Ch. 17: The Effects of Exploring
Once the sculptor had been escorted back inside the castle - "Just a dizzy spell, I assure you," he'd protested when picked up and heaved over an arm - Eiren ran to his room as fast as he dared without drawing attention. He dove onto his bed and nearly threw aside the pillows in an effort to extract his notebook.
Something tangible at last, he crowed to himself, messily scrawling down as much of his conversation with Severin Quilby as he could remember. From the man's own mouth, a clear connection to some knowledge of the fate of the Kelfordshire Ladies! Once he had written the most important line of all, I am merely the tool with which she found her true form, he tapped his pen to his lips and considered the implications of these words.
If the letters he perused were of any indicator, the first unnamed wife of Elmund Van Wyk was a lovely, tender woman who seemed to genuinely care for her husband. The painting that held her image in the family room supported this rather different persona - her appearance was as sweet as her letters were.
Eiren rolled onto his back and stared hard at his notes. What did the statues of her have to do with her loveliness? Why did she look so distraught in his dreams, if she appeared the agency of peace in all renditions of her? He groaned aloud, the contradictions and the similarities meeting together in a sweltering mess in his head. He needed to think more clearly, organize what he had learned, and what was assumed.
A line was drawn quickly down the center of a new page. On one side, he wrote That Which We Know, and on the other, That Which is Strange or Implied.
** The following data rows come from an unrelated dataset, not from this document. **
-- ==== Sys2Proof/Machine/Act.lean ====
section
/-! DEFINITION. Act: how a command of the table acts, and the operations that only one row uses. -/
namespace Sys2Proof.Machine

/-- A command's outcome; the queue of waiting commands is no command's to change. -/
def outcome (s t : State) : Host.Outcome State Fault Refusal := .next { t with pending := s.pending }

/-- A command that acts while the device has power; in OFF nothing acts (R491). -/
def act (s t : State) : Host.Outcome State Fault Refusal := outcome s (if s.boot.on then t else s)

/-- A row of the table that is a register write of eight bytes: it acts where the write reaches its register (R12, R14, R23,
R31, R510). -/
def regRow (s : State) (priv : Bool) (off v : Nat) (op : State → State) : Host.Outcome State Fault Refusal :=
  act s (gate s priv off 8 v op)

/-- IMLD_CTL as GO, or GO and FORCE, writes it over its present pages (R226). -/
def loadWord (s : State) (loom : Nat) (force : Bool) : Nat :=
  setBits (s.reg (Reg.LOOM_IMLD_CTL loom)).toNat 17 16 (if force then 3 else 1)

/-- One access that stalled for a substitution, performed (R23). -/
def resumeAccess (s : State) : Stalled → State
  | .write priv off len val => writeWindow s priv off len val
  | .read ep off => readReply s ep off
  | .packet q p granted => if (s.qp q).state = 2 ∨ (s.qp q).state = 3 then (packetArrives s q p granted).settleRegion else s

/-- SPARE_REMAP (R23, R403, R404): at a shed boundary the pending position moves to its die's lowest available spare, and the
accesses that stalled for it are performed in their order. -/
def spareRemaps (s : State) : State :=
  match s.res.remap with
  | none => s
  | some loom =>
    if !s.atShed then s
    else
      match freeSpare s (s.dieOf loom) with
      | none => s
      | some j =>
        let waiting := s.res.stalled
        let s := remapLoom s loom j
        waiting.foldl resumeAccess { s with res := { s.res with stalled := [] } }

end Sys2Proof.Machine
end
The first side received the following notes:
- A kind woman by all accounts
- Fond of LVW
- Immortalized as a nymph by SQ
- Hidden in the back of the grounds, by a pond
The other side was much harder to fill, Eiren realized. All of the things he felt about this nameless woman, and he was yet unable to express any of them in concise thoughts.
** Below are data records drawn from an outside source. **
-- ==== Sys2Proof/Machine/CmdBoot.lean ====
section
/-! DEFINITION. CmdBoot: the meanings of power-good and bring-up (R410 to R433, R491, R492). -/
namespace Sys2Proof.Machine

/-- POWER_GOOD_RISE. R491: When PWR_GOOD rises and the rails are in range, the device starts FUSE. -/
def execPowerGoodRise (s : State) : Host.Outcome State Fault Refusal :=
  outcome s (goodRises s)

/-- POWER_GOOD_FALL. R492: PWR_GOOD falling, or VIN sagging below 10 V, cuts every core rail and the device goes to OFF. -/
def execPowerGoodFall (s : State) : Host.Outcome State Fault Refusal :=
  outcome s (goodFalls s)

/-- RAILS_IN_RANGE. R491: When the rails come within range after PWR_GOOD has already risen, the device leaves OFF and starts
FUSE at that instant. -/
def execRailsInRange (s : State) : Host.Outcome State Fault Refusal :=
  outcome s (railsReady s)

/-- FUSE. R417: The fuse controller loads the fuses and sets grade, roles and identity, or stops with CONFIG_INVALID. -/
def execFusePhase (s : State) : Host.Outcome State Fault Refusal :=
  act s (fuses s)

/-- VERIFY. R419: The ROM verifies the firmware image and derives the identity key, or stays in recovery. -/
def execVerifyPhase (sigOk : Bool) (s : State) : Host.Outcome State Fault Refusal :=
  act s (verifies s sigOk)

/-- CONFIG. R423: Grembedun checks the configuration image and loads the configured values. -/
def execConfigPhase (cfg : ConfigData) (sigOk : Bool) (sect off : Nat) (s : State) : Host.Outcome State Fault Refusal :=
  act s (configures s cfg sigOk sect off)

/-- TRAIN. R425: The dies are powered, HBM is repaired and trained, and memories are zero-filled. -/
def execTrainPhase (failed : List Nat) (r : TrainResult) (s : State) : Host.Outcome State Fault Refusal :=
  act s (trains s failed r)

/-- SOAK. R426: A full-load pattern sets droop thresholds and lane equalisation, or falls back to CAL_LIGHT. -/
def execSoakPhase (failed : Option Nat) (r : SoakResult) (s : State) : Host.Outcome State Fault Refusal :=
  act s (soaks s failed r)

/-- LINK. R428: The Weaven ports train, discover their neighbours and authenticate. -/
def execLinkPhase (s : State) : Host.Outcome State Fault Refusal :=
  act s (links s)

/-- TIME. R429: The device elects a grandmaster and disciplines its counter until LOCKED or GRANDMASTER. -/
def execTimePhase (s : State) : Host.Outcome State Fault Refusal :=
  act s (times s)

/-- WEAVE. R430: The device installs the boot schedule and checks each authenticated port. -/
def execWeavePhase (s : State) : Host.Outcome State Fault Refusal :=
  act s (weaves s)

/-- RELEASE. R431: The device reports READY and logs its phase durations. -/
def execReleasePhase (durations : List Nat) (s : State) : Host.Outcome State Fault Refusal :=
  act s (releases s durations)

end Sys2Proof.Machine
end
"Everything here does its best to irritate my advances in knowledge!" Standing and pacing, he absently folded and unfolded the page, trying not to feel foolish for considering his Strange or Implied notes. Chief among these was his dream - this was the clearest evidence Eiren had for suspecting something amiss with the late Lady Van Wyk, and yet, it was not real.
Of course, one should never truly disregard what sleep told him, Eiren knew that, and it gave him some measure of comfort, but what did not comfort him was the path listening to this dream would take him on. The Lady was in fear of him. Even after the stress of the approaching birthday, and the terror his near-fatal run in with Lord Van Wyk had caused, Eiren had not forgotten the look on the face of the girl - the Lady, he corrected. She had grasped at her throat and screamed about her breath, and now, he thought with a heavy sigh, leaning his head against the window and peering over the visible grounds, she was a statue. She was now in her true form, as Severin had called it.
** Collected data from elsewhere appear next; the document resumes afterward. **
/-- On an empty queue one period of the local clock passes (the model's tick, log entry 7): the time advances by the period, made
longer or shorter by FREQ_ADJ, and no pick is passed over; what is left of a period in which two picks begin is kept (R42, R53). A held
counter waits until the parent's time passes it (R53). In HOLDOVER the elapsed count follows in picks (R57); memory, streams and
commands stand. A period that enters a new shed closes what each port counts by sheds: MISSED SHED shows the slots missed in the shed
that ended, the counts of the new one begin at 0, and a lane over LANE_BER_LIMIT is one shed further in its run (R312, R336, R344); and
a port that has passed R321 in an earlier shed enters service when this end is LOCKED or GRANDMASTER and its partner shows the same bolt
hash (R322), while every other port keeps its state. -/
def Obligations.EmptyQueuePassesOnePick : Prop :=
  (∀ s : State, s.boot.on = true → s.pending = [] → s.time.frac < 65536 → s.time.sub < 65536 → shedOf (s.pick + 1) = shedOf s.pick →
    ∃ t, step s = .next t ∧
      (s.time.holdTo = none → t.pick ≤ s.pick + 1 ∧ (t.time.rest ≠ 0 → t.fine = 2 ^ 32 * (s.pick + 1)) ∧
        t.fine + t.time.rest = s.fine +
          (if s.time.rest = 0 then (2 ^ 32 + toSigned 32 (s.fld Reg.TIME_FREQ_ADJ_ADJ)).toNat else s.time.rest)) ∧
      (∀ r, s.time.holdTo = some r → 65536 < r → t.pick = s.pick ∧ t.time.frac = s.time.frac ∧ t.time.holdTo = some (r - 65536)) ∧
      (∀ r, s.time.holdTo = some r → r ≤ 65536 → t.time.holdTo = none ∧ t.now + r = s.now + 65536) ∧
      (s.sync = 3 → t.fld Reg.TIME_HOLDOVER_ELAPSED_ELAPSED =
        min (s.fld Reg.TIME_HOLDOVER_ELAPSED_ELAPSED + (t.pick - s.pick)) (2 ^ 48 - 1)) ∧
      SameRegsBut [Reg.TIME_HOLDOVER_ELAPSED] s t ∧ (s.sync ≠ 3 → SameRegsBut [] s t) ∧ SameWork s t) ∧
  ∀ s : State, s.boot.on = true → s.pending = [] → s.time.frac < 65536 → s.time.sub < 65536 → s.nPorts ≤ 18 →
    ∃ t, step s = .next t ∧ (shedOf s.pick < shedOf t.pick →
      (∀ p, p < s.nPorts →
        t.fld (Reg.WVN_MISSED_SHED p) = min (s.port p).missed 0xFFFF ∧ (t.port p).missed = 0 ∧ (t.port p).missFlow = [] ∧
        (t.port p).laneUe = [] ∧ (t.port p).laneSyms = [] ∧
        (∀ l, l < 8 → smGet (fun _ => 0) (t.port p).laneOver l =
          if Config.laneRateOver (smGet (fun _ => 0) (s.port p).laneSyms l) s.wvn.laneBerLimit = true
            then smGet (fun _ => 0) (s.port p).laneOver l + 1 else 0) ∧
        (∀ sc sh, s.wvn.active = some sc → s.sync = 2 ∨ s.sync = 5 → (s.port p).passed = some sh → sh < shedOf t.pick →
          (s.port p).partnerHash = some sc.hash → t.portState p = 3 ∧ (t.port p).passed = none) ∧
        ((∀ sc sh, s.wvn.active = some sc → s.sync = 2 ∨ s.sync = 5 → (s.port p).passed = some sh → sh < shedOf t.pick →
          (s.port p).partnerHash ≠ some sc.hash) → t.portState p = s.portState p ∧ (t.port p).passed = (s.port p).passed)) ∧
      SameRegsBut (Reg.TIME_HOLDOVER_ELAPSED :: (List.range s.nPorts).flatMap fun p => [Reg.WVN_MISSED p, Reg.WVN_PSTAT p]) s t ∧
      SameWork s t)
He pulled the notebook up to his face and scowled at the paper, before reluctantly writing on the second side the following:
- Someone has stolen her breath - does this mean she was dying?
- Why did SQ show me her figures after asking about my religious practises?
- Was SQ responsible for her death?
- What killed the First Lady of Kelfordshire?
Eiren looked at what he had written and shuddered. The implications were terrible, in writing killed. There was nothing to suggest she had died any way other than some unfortunate, natural death, but the dream had a strong impression on him, one that was impossible to shake loose.
In the distance, he could make out the ashen hair of the sculptor, bobbing up and down as he roamed the grounds. Eiren squinted and leaned forward, immediately interested in the actions of the most peculiar man.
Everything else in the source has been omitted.